> **PROBLEM DETAILS**
Repeat exactly the lines from the start of the entries below through the line containing "theorem State.advancePhase_eq (s". Omit the rest.

(Collected data entries)
>>>>

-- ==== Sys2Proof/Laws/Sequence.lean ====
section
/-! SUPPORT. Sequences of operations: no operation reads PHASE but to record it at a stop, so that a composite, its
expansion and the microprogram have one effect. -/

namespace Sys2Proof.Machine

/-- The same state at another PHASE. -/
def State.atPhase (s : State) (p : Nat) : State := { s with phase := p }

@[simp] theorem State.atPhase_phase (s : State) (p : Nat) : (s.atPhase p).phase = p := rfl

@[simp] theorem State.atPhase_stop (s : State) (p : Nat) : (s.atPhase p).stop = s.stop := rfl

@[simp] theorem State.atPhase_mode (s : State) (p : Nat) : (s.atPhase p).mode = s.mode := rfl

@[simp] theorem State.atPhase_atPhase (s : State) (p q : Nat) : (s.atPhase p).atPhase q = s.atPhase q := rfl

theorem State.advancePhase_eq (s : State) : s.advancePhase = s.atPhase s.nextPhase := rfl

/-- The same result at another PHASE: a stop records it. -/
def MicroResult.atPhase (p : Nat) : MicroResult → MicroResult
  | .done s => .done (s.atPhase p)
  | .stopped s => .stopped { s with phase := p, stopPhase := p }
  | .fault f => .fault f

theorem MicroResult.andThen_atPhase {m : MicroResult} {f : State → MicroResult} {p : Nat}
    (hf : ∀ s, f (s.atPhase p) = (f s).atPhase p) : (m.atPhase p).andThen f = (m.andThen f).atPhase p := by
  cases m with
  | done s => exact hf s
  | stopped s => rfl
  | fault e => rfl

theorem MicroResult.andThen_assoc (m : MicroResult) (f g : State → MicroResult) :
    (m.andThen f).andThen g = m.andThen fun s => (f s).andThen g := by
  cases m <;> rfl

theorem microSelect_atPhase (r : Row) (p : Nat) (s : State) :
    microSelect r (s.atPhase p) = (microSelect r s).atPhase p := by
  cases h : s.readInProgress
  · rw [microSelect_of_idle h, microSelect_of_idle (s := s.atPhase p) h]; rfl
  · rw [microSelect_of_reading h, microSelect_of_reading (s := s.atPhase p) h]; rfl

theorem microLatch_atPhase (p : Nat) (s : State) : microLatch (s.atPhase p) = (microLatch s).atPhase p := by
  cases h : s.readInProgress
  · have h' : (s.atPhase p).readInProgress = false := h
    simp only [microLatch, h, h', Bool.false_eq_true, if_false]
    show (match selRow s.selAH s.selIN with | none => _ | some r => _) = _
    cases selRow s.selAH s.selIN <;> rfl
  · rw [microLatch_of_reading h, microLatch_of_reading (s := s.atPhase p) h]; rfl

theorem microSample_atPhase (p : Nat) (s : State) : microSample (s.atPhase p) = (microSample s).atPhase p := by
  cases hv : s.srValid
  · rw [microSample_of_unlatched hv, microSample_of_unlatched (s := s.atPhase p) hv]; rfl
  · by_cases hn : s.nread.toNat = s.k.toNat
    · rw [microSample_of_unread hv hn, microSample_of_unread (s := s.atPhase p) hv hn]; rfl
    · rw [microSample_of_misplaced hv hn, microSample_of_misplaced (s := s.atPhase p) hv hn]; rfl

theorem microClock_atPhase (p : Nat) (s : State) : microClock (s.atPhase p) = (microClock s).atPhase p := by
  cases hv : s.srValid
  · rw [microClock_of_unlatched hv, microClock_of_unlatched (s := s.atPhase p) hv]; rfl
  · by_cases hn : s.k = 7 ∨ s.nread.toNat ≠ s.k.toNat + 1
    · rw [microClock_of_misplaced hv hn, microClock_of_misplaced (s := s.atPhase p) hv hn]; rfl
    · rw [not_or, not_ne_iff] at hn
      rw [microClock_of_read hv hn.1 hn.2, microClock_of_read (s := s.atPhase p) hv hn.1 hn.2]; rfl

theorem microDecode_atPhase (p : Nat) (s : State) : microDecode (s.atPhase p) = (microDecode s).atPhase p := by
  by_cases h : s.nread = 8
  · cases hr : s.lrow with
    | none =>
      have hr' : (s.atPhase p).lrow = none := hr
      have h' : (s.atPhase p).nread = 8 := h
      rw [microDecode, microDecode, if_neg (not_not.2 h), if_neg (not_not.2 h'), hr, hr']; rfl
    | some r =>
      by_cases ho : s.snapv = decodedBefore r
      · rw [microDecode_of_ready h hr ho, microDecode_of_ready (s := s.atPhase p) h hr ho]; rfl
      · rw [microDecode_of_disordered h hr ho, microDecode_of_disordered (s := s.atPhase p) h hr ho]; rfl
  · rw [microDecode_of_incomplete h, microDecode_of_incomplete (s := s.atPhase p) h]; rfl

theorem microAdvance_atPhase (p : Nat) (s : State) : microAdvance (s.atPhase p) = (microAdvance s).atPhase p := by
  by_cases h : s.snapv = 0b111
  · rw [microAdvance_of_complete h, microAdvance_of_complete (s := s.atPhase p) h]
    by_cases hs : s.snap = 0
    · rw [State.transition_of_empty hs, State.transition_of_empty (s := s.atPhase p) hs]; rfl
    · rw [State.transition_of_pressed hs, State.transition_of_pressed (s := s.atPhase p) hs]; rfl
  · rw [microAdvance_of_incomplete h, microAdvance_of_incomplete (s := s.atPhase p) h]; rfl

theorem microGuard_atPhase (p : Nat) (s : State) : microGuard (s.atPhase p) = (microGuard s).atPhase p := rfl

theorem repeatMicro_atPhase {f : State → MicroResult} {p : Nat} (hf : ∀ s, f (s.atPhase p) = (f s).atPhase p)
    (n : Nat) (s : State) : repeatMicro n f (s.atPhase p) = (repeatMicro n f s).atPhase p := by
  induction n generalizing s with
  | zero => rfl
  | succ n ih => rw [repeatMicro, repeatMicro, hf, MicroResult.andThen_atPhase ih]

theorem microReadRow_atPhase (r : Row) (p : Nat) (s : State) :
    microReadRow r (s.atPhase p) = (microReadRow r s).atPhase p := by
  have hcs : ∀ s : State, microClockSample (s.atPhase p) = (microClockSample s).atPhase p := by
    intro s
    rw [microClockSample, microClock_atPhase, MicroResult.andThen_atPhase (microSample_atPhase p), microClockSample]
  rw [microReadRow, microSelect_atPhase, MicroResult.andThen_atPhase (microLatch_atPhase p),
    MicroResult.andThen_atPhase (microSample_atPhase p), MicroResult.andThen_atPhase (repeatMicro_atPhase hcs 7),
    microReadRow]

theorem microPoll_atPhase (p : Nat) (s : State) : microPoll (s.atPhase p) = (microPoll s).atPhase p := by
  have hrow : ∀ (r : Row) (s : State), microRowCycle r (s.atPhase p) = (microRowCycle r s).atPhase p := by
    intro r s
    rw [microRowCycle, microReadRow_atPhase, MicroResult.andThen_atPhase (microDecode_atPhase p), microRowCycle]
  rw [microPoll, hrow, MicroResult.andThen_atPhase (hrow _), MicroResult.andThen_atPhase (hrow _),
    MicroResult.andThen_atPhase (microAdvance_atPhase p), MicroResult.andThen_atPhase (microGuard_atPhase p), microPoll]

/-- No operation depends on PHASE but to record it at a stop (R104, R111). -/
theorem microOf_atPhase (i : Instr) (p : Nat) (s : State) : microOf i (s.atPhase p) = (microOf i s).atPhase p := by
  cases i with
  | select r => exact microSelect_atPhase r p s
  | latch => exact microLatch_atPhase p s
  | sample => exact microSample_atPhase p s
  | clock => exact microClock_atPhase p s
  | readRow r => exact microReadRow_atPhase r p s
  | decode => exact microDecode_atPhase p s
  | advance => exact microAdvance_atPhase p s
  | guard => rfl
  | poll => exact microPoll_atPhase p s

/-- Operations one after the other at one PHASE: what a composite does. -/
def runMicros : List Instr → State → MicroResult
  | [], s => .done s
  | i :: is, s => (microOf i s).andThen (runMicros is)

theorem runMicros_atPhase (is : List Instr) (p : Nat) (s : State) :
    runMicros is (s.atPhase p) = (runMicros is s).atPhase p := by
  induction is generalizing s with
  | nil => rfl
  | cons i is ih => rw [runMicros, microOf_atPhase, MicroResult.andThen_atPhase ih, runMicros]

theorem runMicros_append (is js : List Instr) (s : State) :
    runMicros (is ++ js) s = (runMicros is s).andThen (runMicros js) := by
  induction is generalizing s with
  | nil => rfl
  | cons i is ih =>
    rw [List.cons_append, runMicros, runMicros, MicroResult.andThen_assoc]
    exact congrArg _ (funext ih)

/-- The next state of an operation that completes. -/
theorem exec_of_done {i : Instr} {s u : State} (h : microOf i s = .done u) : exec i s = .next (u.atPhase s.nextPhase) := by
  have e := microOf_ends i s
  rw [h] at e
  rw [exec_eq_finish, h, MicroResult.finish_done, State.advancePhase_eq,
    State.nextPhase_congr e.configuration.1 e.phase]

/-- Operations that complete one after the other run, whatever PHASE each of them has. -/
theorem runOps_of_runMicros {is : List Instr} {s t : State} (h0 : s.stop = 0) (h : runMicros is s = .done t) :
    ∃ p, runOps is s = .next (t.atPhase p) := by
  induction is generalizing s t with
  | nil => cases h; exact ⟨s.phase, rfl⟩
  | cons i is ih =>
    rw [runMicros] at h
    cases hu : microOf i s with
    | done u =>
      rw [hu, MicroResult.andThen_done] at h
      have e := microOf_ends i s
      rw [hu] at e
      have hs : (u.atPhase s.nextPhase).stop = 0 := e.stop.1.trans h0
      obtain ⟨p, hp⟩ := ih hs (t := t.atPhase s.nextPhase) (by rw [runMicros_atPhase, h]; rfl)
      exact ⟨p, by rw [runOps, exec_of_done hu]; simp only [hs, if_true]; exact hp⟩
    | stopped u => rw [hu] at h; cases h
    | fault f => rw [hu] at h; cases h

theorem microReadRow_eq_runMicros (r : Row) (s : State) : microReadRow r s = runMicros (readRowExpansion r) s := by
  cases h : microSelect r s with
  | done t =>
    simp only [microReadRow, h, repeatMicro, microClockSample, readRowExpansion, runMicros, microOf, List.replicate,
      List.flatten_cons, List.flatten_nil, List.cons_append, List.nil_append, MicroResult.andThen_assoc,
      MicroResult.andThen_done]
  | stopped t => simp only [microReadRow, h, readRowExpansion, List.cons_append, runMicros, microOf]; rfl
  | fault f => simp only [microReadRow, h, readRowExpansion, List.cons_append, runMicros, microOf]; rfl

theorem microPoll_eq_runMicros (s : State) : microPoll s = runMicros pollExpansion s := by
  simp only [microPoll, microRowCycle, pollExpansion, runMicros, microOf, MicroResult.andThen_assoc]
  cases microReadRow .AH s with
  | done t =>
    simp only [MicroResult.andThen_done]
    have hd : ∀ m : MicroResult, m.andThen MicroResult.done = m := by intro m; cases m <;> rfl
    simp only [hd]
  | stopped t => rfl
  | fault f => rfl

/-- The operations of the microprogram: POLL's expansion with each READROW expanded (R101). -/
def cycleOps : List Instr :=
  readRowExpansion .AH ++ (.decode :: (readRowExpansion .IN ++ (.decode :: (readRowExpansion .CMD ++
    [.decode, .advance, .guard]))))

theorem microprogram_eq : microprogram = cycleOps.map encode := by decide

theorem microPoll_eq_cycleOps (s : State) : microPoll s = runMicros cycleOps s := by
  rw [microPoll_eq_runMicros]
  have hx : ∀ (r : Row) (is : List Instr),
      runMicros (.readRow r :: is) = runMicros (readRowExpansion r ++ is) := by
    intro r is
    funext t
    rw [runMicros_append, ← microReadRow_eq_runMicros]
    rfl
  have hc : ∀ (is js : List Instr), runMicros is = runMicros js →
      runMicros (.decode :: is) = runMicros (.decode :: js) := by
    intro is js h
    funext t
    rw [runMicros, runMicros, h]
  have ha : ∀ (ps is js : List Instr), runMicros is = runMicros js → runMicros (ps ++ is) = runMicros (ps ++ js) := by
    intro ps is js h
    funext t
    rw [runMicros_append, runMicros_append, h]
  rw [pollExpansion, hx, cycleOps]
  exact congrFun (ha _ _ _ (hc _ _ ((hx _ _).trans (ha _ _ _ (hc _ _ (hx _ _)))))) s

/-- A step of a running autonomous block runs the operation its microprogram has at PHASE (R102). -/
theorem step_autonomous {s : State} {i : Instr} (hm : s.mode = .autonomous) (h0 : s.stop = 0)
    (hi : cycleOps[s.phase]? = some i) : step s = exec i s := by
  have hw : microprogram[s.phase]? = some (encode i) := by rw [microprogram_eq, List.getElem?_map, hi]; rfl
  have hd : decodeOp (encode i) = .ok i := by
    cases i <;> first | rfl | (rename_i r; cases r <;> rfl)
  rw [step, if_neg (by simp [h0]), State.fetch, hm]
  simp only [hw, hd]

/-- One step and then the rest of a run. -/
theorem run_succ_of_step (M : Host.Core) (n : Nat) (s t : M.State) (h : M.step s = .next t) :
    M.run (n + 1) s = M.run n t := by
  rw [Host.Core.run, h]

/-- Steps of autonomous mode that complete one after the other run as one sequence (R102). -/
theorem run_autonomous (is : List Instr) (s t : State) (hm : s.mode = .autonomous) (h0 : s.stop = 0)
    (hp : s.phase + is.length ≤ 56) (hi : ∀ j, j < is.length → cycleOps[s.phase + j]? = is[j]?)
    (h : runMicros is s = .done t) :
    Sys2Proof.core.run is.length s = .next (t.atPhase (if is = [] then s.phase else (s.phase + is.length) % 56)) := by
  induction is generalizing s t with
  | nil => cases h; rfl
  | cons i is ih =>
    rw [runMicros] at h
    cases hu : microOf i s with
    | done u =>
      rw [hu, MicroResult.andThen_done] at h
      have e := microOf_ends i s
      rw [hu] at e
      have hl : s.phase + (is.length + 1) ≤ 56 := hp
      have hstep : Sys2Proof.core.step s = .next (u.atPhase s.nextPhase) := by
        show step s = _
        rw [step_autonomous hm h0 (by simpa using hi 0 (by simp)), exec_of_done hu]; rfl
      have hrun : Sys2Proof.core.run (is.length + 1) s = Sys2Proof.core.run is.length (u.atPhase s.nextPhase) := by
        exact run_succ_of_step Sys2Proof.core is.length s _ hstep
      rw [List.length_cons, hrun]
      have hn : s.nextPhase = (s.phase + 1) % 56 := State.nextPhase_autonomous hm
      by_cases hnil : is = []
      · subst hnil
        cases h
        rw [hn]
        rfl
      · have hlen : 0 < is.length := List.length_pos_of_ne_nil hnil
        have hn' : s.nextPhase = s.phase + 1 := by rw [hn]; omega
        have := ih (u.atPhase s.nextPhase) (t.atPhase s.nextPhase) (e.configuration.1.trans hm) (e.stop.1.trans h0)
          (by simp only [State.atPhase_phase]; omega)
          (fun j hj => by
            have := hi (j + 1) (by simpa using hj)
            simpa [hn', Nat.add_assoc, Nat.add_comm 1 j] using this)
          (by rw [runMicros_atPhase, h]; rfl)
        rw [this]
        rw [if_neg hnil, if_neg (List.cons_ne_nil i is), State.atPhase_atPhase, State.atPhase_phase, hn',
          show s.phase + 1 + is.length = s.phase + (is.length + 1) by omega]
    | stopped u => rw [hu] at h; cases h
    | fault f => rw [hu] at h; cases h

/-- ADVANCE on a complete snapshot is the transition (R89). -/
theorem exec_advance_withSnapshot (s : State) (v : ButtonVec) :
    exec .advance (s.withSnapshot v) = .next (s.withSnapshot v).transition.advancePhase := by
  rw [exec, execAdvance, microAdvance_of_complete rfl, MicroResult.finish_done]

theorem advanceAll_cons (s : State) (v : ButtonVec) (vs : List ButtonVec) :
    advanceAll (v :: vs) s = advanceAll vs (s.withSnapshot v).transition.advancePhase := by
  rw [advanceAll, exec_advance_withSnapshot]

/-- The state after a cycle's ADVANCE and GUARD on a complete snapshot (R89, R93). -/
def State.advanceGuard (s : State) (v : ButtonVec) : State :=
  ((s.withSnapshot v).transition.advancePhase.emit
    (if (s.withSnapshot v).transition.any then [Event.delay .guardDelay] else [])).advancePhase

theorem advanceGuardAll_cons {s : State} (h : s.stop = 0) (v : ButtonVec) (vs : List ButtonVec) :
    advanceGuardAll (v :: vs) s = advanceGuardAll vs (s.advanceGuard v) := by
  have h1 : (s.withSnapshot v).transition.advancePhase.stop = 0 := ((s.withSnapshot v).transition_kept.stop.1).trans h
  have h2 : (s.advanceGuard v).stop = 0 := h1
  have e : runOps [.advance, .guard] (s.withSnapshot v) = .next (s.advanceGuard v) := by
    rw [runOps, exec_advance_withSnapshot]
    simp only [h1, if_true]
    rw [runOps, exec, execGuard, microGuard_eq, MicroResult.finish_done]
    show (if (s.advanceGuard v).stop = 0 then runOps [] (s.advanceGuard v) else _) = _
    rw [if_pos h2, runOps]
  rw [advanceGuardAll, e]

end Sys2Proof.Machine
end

<<<<

> **OUTPUT OF THE TASK**
-- ==== Sys2Proof/Laws/Sequence.lean ====
section
/-! SUPPORT. Sequences of operations: no operation reads PHASE but to record it at a stop, so that a composite, its
expansion and the microprogram have one effect. -/

namespace Sys2Proof.Machine

/-- The same state at another PHASE. -/
def State.atPhase (s : State) (p : Nat) : State := { s with phase := p }

@[simp] theorem State.atPhase_phase (s : State) (p : Nat) : (s.atPhase p).phase = p := rfl

@[simp] theorem State.atPhase_stop (s : State) (p : Nat) : (s.atPhase p).stop = s.stop := rfl

@[simp] theorem State.atPhase_mode (s : State) (p : Nat) : (s.atPhase p).mode = s.mode := rfl

@[simp] theorem State.atPhase_atPhase (s : State) (p q : Nat) : (s.atPhase p).atPhase q = s.atPhase q := rfl

theorem State.advancePhase_eq (s : State) : s.advancePhase = s.atPhase s.nextPhase := rfl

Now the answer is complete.